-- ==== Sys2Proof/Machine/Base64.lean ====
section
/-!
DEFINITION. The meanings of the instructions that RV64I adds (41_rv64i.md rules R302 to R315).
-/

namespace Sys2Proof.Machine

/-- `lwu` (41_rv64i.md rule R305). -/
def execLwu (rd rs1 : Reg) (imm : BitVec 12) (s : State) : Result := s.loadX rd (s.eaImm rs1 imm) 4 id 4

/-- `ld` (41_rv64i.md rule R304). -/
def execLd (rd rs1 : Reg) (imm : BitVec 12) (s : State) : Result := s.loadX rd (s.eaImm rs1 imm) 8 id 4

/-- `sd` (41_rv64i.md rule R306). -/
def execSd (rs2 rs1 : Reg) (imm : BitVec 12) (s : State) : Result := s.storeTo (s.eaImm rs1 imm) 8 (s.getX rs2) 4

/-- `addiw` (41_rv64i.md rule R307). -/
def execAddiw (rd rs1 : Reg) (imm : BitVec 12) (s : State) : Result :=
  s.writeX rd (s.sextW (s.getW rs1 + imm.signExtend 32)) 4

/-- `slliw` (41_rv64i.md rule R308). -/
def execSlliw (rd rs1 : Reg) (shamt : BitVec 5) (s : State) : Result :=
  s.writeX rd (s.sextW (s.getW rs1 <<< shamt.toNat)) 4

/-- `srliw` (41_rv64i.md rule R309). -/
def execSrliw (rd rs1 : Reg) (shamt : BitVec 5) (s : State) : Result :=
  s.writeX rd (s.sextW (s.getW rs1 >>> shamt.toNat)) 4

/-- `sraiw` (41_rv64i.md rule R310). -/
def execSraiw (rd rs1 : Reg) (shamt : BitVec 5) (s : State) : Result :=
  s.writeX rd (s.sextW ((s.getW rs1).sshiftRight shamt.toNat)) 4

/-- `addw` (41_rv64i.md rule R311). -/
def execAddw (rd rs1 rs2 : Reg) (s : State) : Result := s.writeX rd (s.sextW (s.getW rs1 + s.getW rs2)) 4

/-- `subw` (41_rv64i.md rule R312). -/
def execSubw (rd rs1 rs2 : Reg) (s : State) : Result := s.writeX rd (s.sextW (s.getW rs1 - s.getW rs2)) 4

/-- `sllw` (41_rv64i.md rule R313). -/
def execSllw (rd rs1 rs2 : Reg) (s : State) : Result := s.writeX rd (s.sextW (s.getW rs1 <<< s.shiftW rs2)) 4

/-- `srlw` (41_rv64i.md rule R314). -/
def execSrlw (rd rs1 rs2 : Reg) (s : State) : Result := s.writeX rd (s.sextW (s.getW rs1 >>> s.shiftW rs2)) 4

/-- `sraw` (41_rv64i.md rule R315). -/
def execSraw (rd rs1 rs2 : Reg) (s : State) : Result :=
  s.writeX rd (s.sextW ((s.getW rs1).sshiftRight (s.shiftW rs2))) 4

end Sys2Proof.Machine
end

• • • • •

WORK REQUIRED: Begin with the line that has "rule R312). -/" in the listing above and end after the line that has "rule R313). -/"; output those lines exactly.

WORKED SOLUTION:
/-- `subw` (41_rv64i.md rule R312). -/
def execSubw (rd rs1 rs2 : Reg) (s : State) : Result := s.writeX rd (s.sextW (s.getW rs1 - s.getW rs2)) 4

/-- `sllw` (41_rv64i.md rule R313). -/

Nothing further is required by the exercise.